Equivocation, a play by Bill Cain and directed by Bill Rauch, will keep you on your toes and never bore you, in fact you will sit and try your darnest to put all the plays together, for the playwright has sewed several bits and parts together to help create a memorable night out for engaging theatre. To top it off, the cast is perfect and they work in tandem and yet even when they play several different characters one is never confused by it. I can't push this play more than any serious play I have seen in a long time.
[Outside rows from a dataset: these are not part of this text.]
/-- Settles O10: the instructions by `exec_nextPc`, an UNKNOWN word by the uniform advance. -/
theorem cyclePcFollowsTheNextPcTable : Obligations.CyclePcFollowsTheNextPcTable := by
  intro s t h
  obtain ⟨i, u, hi, hu, rfl⟩ | ⟨r, hr, rfl⟩ := cycle_cases h
  · simp only [nextPc, hi]
    exact exec_nextPc hu
  · simp only [nextPc, hr]
    rfl

end Sys2Proof.Machine
end

section
/-! PROOF. Memory beyond one byte: the canonical form by its entries, a whole image loaded, and a word stored where the
next cycle fetches it (`20_memory.md` sections 1, 2 and 5). -/

namespace Sys2Proof.Machine

variable {p : Config.Params} {m : Memory} {s : State}

/-! ### The canonical form -/

/-- An address that finds a byte lists it. -/
theorem Memory.mem_of_find {a : Nat} {b : Byte} (h : Memory.find m a = some b) : (a, b) ∈ m := by
  induction m with
  | nil => simp [Memory.find] at h
  | cons d rest ih =>
    obtain ⟨c, x⟩ := d
    rw [Memory.find] at h
    split at h
    · simp_all
    · exact List.mem_cons_of_mem _ (ih h)

/-- In the canonical form, an address that is listed finds its byte. -/
theorem Memory.find_of_mem {a : Nat} {b : Byte} (hwf : Memory.wf p m = true) (h : (a, b) ∈ m) :
    Memory.find m a = some b := by
  induction m with
  | nil => simp at h
  | cons d rest ih =>
    obtain ⟨c, x⟩ := d
    obtain ⟨⟨hlow, -, -⟩, hrest⟩ := Memory.wf_cons.1 hwf
    rcases List.mem_cons.1 h with h | h
    · simp_all [Memory.find]
    · have hlt : c < a := hlow _ h
      rw [Memory.find, if_neg (by omega), ih hrest h]

/-- The entries of the canonical form: the addresses that read as something else than when unlisted. -/
theorem Memory.mem_iff_read {a : Nat} {b : Byte} (hwf : Memory.wf p m = true) :
    (a, b) ∈ m ↔ a < 4096 ∧ Memory.read p m a = b ∧ b ≠ resetByte p a := by
  constructor
  · intro h
    obtain ⟨ha, hb⟩ := (Memory.wf_iff.1 hwf).2 _ h
    exact ⟨ha, by rw [Memory.read, Memory.find_of_mem hwf h, Option.getD_some], hb⟩
  · rintro ⟨-, hread, hb⟩
    cases hf : Memory.find m a with
    | none => exact absurd (by rw [← hread, Memory.read, hf, Option.getD_none]) hb
    | some x =>
      rw [Memory.read, hf, Option.getD_some] at hread
      exact hread ▸ Memory.mem_of_find hf

/-- Settles O20: the bytes determine the entries, and strictly rising lists with the same entries are equal. -/
theorem canonicalMemoriesWithTheSameBytesAreEqual : Obligations.CanonicalMemoriesWithTheSameBytesAreEqual := by
  intro p m m' hwf hwf' hread
  have hmem : ∀ c : Host.Cell, c ∈ m ↔ c ∈ m' := by
    rintro ⟨a, b⟩
    rw [Memory.mem_iff_read hwf, Memory.mem_iff_read hwf']
    exact and_congr_right fun ha => by rw [hread a ha]
  exact List.Pairwise.eq_of_mem_iff (Memory.wf_iff.1 hwf).1 (Memory.wf_iff.1 hwf').1 hmem

/-! ### Runs of bytes -/

/-- An address is as far from a start as the number of steps that lead there. -/
theorem addr_eq_add (a c : Addr) : c = a + BitVec.ofNat 12 (c - a).toNat := by
  rw [BitVec.ofNat_toNat, BitVec.setWidth_eq, BitVec.add_comm, BitVec.sub_add_cancel]

/-- Memory after a run of at most 4096 byte writes, at every address: the byte that lands there, or the one before. -/
theorem State.memRead_memWriteBytes_eq (h : Memory.wf s.params s.mem = true) (a c : Addr) {bs : List Byte}
    (hlen : bs.length ≤ 4096) :
    (s.memWriteBytes a bs).memRead c = bs[(c - a).toNat]?.getD (s.memRead c) := by
  by_cases hk : (c - a).toNat < bs.length
  · rw [List.getElem?_eq_getElem hk, Option.getD_some, ← State.memRead_memWriteBytes h hlen hk, ← addr_eq_add]
  · rw [List.getElem?_eq_none (not_lt.1 hk), Option.getD_none]
    refine State.memRead_memWriteBytes_of_ne fun j hj hc => hk ?_
    rw [hc, BitVec.add_comm, BitVec.add_sub_cancel, BitVec.toNat_ofNat]
    omega

/-- Settles O21: an address has a byte of the image exactly when it is that far above 0x200, where memory ends with the
3584th byte. -/
theorem romLoadPlacesTheImage : Obligations.RomLoadPlacesTheImage := by
  intro s bytes h
  refine ⟨fun a => ?_, s.memWriteBytes_eq _ _⟩
  have ha := a.isLt
  have hdist : (a - romBase).toNat = if 512 ≤ a.toNat then a.toNat - 512 else a.toNat + 3584 := by
    have hbase : romBase.toNat = 512 := rfl
    rw [BitVec.toNat_sub, hbase]
    split <;> omega
  rw [State.romLoad, State.memRead_memWriteBytes_eq h _ _ (by simp [romMax]), hdist, List.getElem?_take, romMax]
  by_cases hlow : 512 ≤ a.toNat
  · rw [if_pos hlow, if_pos (by omega)]
    by_cases hk : a.toNat - 512 < bytes.length
    · simp [hlow, hk]
    · simp [hk]
  · rw [if_neg hlow, if_neg (by omega), if_neg (fun hc => hlow hc.1), Option.getD_none]

/-- Two bytes written at PC and after it are the next fetch. -/
theorem State.fetch_memWrite (h : Memory.wf s.params s.mem = true) (hi lo : Byte) :
    ((s.memWrite s.pc hi).memWrite (s.pc + 1) lo).fetch = wordOfBytes hi lo := by
  have hne : s.pc ≠ s.pc + 1 := by bv_omega
  simp only [State.fetch, State.memWrite_pc, State.memRead_memWrite (State.memWrite_wf h s.pc hi),
    State.memRead_memWrite h, if_neg hne, if_true]

/-- Settles O22: the two addresses differ, so each byte is read back. -/
theorem storedWordIsFetched : Obligations.StoredWordIsFetched := by
  intro s hi lo h
  rw [State.fetch_memWrite h, wordOfBytes_toNat]

/-- A word is its two bytes. -/
theorem wordOfBytes_extract (op : Word) : wordOfBytes (op.extractLsb' 8 8) (op.extractLsb' 0 8) = op := by
  apply BitVec.eq_of_toNat_eq
  have hop := op.isLt
  simp only [wordOfBytes_toNat, BitVec.extractLsb'_toNat, Nat.shiftRight_eq_div_pow]
  omega

/-- A placed word is the next fetch. -/
theorem State.fetch_placeWord (h : Memory.wf s.params s.mem = true) (n w : Nat) :
    (s.placeWord n w).fetch = BitVec.ofNat 16 (w % 2 ^ n) :=
  (State.fetch_memWrite h _ _).trans (wordOfBytes_extract _)

/-- A step of a state whose tick has a cycle left is a cycle. -/
theorem step_of_not_tickDone (h : s.tickDone = false) : step s = cycle s.spendCycle := by
  cases hticks : s.ticks with
  | nil =>
    have hsame : ({ s with ticks := [] } : State) = s := by rw [← hticks]
    rw [step_of_no_tick hticks, State.spendCycle, hticks]
    exact congrArg cycle hsame.symm
  | cons k rest =>
    have hk : k.cycles ≠ 0 := by simpa [State.tickDone, hticks] using h
    rw [step_of_tick_running hticks hk, State.spendCycle, hticks]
When the audience gives it a standing ovation during the first week, if not the first night's performance, trust me you can't go wrong.

I can't end this without saying that the new actors, Gregory Linington and John Tufts, making their debut at Arena, are super!

Hairspray at Signature:
Now for the sublime, if you have the urge to cut loose and simply enjoy a good musical, then I suggest you go to the Signature Theatre in Arlington to see Hairspray.
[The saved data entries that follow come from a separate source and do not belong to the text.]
-- ==== Sys2Proof/Machine/Compare.lean ====
section
/-! DEFINITION. EQ and GT (spec/42_compare.md R130, R131). -/

namespace Sys2Proof.Machine

/-- EQ a, b, c (R130). -/
def execEq (a b c : Operand) (s : State) : Out :=
  withSlot (.eq a b c) a s fun d => commitReg d (zext16 (aluEq (s.val b) (s.val c))) 4 s

/-- GT a, b, c (R131). -/
def execGt (a b c : Operand) (s : State) : Out :=
  withSlot (.gt a b c) a s fun d => commitReg d (zext16 (aluGt (s.val b) (s.val c))) 4 s

end Sys2Proof.Machine
end

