-- ==== Sys2Proof/Machine/HaltNoop.lean ====
section
/-! DEFINITION. HALT and NOOP (spec/40_halt_noop.md R110, R111). -/

namespace Sys2Proof.Machine

/-- HALT (R110): `STATUS.state <- Halted; pc <- wp`. -/
def execHalt (s : State) : Out :=
  .next ((s.setStatus .halted).advance 1)

/-- NOOP (R111): `pc <- wp`. -/
def execNoop (s : State) : Out :=
  .next (s.advance 1)

end Sys2Proof.Machine
end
This musical made famous by John Waters' film with the play's book by Mark O'Donnell and Thomas Meehan and the lyrics by Scott Wittman and Marc Shaiman can certainly let you forget about office politics and the minutia we all have to manage.

Once again Eric Schaeffer, Arlington's director guru of theatre, with Karma Camp and Brianne Camp as choreographers put on a very entertaining evening of retro-theatre (pre-interracial dancing on TV).

Carolyn Cole in the leading role of Tracy Turnblad, along with Nova Y. Payton as Motormouth Maybelle both bring down the house. Stephen Gregory Smith again plays his role well, as he did in the last play titled The Boy Detective Falls--it's his keen ability to move in and out of characters with a wide range of depth and age.

Then for those of you who are used to listening or watching Robert Aubry Davis, hold on to your seats because he is playing the role made famous by Divine, no other than Edna Turnblad. He does it well and his nervous itch adds to the character's actual role on stage; he manages to sign and dance and why on Earth was he not available instead of John Travolta when they redid the film a few years ago.

The Mistorical Hystery of Henry (I)V at WSC Avant Bard:
But if you are still wanting more Shakespeare but a bit shaken and not stirred, then get yourself to the Artisphere in Rossyln, Arlington.

This mixture of plays is adapted and directed by Tom Mallan with a very large cast but they move and shake and you will not be bored but you might have a challenge trying to keep the mixture of plays apart, so be prepared.

The use of visuals is truly awesome and one doesn't get it all until the very end, so I won't give it away.

So there you are. I'm sure there are other deserving plays showing but these were my past week's escape to theatre as I'm really an actor wanting my own stage, as I tell my students often.